Extracted records
Start of Block

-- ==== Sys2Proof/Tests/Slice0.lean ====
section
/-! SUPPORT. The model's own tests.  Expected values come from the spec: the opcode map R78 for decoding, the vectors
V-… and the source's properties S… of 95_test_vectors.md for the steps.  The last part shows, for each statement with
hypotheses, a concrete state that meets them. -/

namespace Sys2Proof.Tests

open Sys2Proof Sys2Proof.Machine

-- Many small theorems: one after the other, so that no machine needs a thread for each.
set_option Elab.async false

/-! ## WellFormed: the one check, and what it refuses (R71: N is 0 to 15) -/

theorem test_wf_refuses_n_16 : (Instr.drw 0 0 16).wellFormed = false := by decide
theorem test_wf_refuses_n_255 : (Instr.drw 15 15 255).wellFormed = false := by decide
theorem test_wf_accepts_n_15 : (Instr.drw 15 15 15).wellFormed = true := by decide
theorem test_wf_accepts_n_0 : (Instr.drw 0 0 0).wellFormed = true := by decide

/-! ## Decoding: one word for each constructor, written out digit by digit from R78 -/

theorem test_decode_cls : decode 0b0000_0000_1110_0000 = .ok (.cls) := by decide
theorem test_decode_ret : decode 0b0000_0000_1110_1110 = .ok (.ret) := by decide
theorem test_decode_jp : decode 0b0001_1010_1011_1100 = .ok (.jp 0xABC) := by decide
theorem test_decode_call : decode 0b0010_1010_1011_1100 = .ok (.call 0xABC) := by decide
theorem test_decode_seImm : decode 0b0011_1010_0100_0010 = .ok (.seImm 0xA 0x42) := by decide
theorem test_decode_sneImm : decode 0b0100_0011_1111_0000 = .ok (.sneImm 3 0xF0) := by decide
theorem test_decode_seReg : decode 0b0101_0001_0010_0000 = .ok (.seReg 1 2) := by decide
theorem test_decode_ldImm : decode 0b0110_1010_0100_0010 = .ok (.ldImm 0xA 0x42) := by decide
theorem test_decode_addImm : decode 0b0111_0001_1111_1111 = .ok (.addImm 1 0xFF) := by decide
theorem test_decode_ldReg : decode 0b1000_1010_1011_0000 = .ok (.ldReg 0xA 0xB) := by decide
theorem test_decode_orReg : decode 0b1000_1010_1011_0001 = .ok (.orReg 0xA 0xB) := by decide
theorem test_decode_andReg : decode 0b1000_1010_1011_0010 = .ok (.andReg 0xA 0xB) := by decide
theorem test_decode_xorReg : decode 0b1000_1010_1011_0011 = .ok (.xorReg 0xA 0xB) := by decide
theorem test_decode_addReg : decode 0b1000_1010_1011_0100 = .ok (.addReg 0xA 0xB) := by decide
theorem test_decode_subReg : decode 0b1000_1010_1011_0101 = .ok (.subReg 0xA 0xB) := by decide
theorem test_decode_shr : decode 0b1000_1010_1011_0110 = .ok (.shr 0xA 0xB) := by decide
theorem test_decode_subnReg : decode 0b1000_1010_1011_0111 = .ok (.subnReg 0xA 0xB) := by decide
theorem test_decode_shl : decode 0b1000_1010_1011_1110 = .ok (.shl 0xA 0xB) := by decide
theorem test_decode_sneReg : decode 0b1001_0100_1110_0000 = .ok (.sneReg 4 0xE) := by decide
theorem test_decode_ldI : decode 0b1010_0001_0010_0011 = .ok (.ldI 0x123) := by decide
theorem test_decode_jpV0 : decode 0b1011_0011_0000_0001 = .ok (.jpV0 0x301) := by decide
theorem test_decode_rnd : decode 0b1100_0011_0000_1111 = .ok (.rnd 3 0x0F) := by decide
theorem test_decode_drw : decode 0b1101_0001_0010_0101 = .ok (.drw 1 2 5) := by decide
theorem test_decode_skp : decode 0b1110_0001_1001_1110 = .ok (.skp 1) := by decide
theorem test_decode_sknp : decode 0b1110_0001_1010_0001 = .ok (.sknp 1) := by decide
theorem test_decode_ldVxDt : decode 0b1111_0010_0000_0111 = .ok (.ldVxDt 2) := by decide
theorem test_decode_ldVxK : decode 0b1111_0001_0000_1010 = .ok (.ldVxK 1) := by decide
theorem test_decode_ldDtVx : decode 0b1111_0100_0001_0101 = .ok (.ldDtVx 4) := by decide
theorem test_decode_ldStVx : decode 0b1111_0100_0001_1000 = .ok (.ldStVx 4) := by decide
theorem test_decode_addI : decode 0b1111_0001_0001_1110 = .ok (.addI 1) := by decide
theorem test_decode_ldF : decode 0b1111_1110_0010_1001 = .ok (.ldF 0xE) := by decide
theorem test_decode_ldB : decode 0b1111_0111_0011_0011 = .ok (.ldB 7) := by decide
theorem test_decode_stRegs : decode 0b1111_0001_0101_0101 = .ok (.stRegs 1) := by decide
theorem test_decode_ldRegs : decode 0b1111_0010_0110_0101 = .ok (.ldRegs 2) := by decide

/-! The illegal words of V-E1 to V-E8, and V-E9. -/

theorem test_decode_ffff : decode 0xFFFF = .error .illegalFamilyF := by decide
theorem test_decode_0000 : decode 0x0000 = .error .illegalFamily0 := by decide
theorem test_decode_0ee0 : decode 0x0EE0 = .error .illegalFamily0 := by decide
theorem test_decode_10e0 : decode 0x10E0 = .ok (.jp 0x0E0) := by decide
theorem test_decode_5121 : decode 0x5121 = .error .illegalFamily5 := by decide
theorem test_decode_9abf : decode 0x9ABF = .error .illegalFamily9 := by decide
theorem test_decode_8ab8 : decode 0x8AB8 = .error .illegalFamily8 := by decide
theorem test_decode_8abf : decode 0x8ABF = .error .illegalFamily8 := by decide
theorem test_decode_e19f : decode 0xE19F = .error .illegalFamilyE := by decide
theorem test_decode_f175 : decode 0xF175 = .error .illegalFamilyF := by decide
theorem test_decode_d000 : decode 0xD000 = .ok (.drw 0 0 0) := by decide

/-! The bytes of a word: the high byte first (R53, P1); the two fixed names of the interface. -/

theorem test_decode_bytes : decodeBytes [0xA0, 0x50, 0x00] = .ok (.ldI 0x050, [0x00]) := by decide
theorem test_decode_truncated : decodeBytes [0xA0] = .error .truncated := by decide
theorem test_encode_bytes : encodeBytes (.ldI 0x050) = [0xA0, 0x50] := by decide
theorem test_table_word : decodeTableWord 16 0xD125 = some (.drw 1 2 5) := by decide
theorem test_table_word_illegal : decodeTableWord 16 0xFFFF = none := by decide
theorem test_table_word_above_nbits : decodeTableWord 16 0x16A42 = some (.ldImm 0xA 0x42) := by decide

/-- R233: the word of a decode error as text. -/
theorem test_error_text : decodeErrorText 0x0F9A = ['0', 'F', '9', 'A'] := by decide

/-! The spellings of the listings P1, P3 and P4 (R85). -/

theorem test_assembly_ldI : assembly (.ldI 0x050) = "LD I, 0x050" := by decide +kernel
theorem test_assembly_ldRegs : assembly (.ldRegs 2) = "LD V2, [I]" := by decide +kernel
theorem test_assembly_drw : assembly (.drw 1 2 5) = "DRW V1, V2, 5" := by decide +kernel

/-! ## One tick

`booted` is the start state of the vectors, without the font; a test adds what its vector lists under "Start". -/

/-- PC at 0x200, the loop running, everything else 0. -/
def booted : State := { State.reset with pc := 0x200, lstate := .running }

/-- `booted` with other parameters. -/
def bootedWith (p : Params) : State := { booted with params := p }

End of Block

What is needed: Using the records above, write out exactly the lines from the one containing "def booted : State" through the last, and add nothing.

Finished exercise:
def booted : State := { State.reset with pc := 0x200, lstate := .running }

/-- `booted` with other parameters. -/
def bootedWith (p : Params) : State := { booted with params := p }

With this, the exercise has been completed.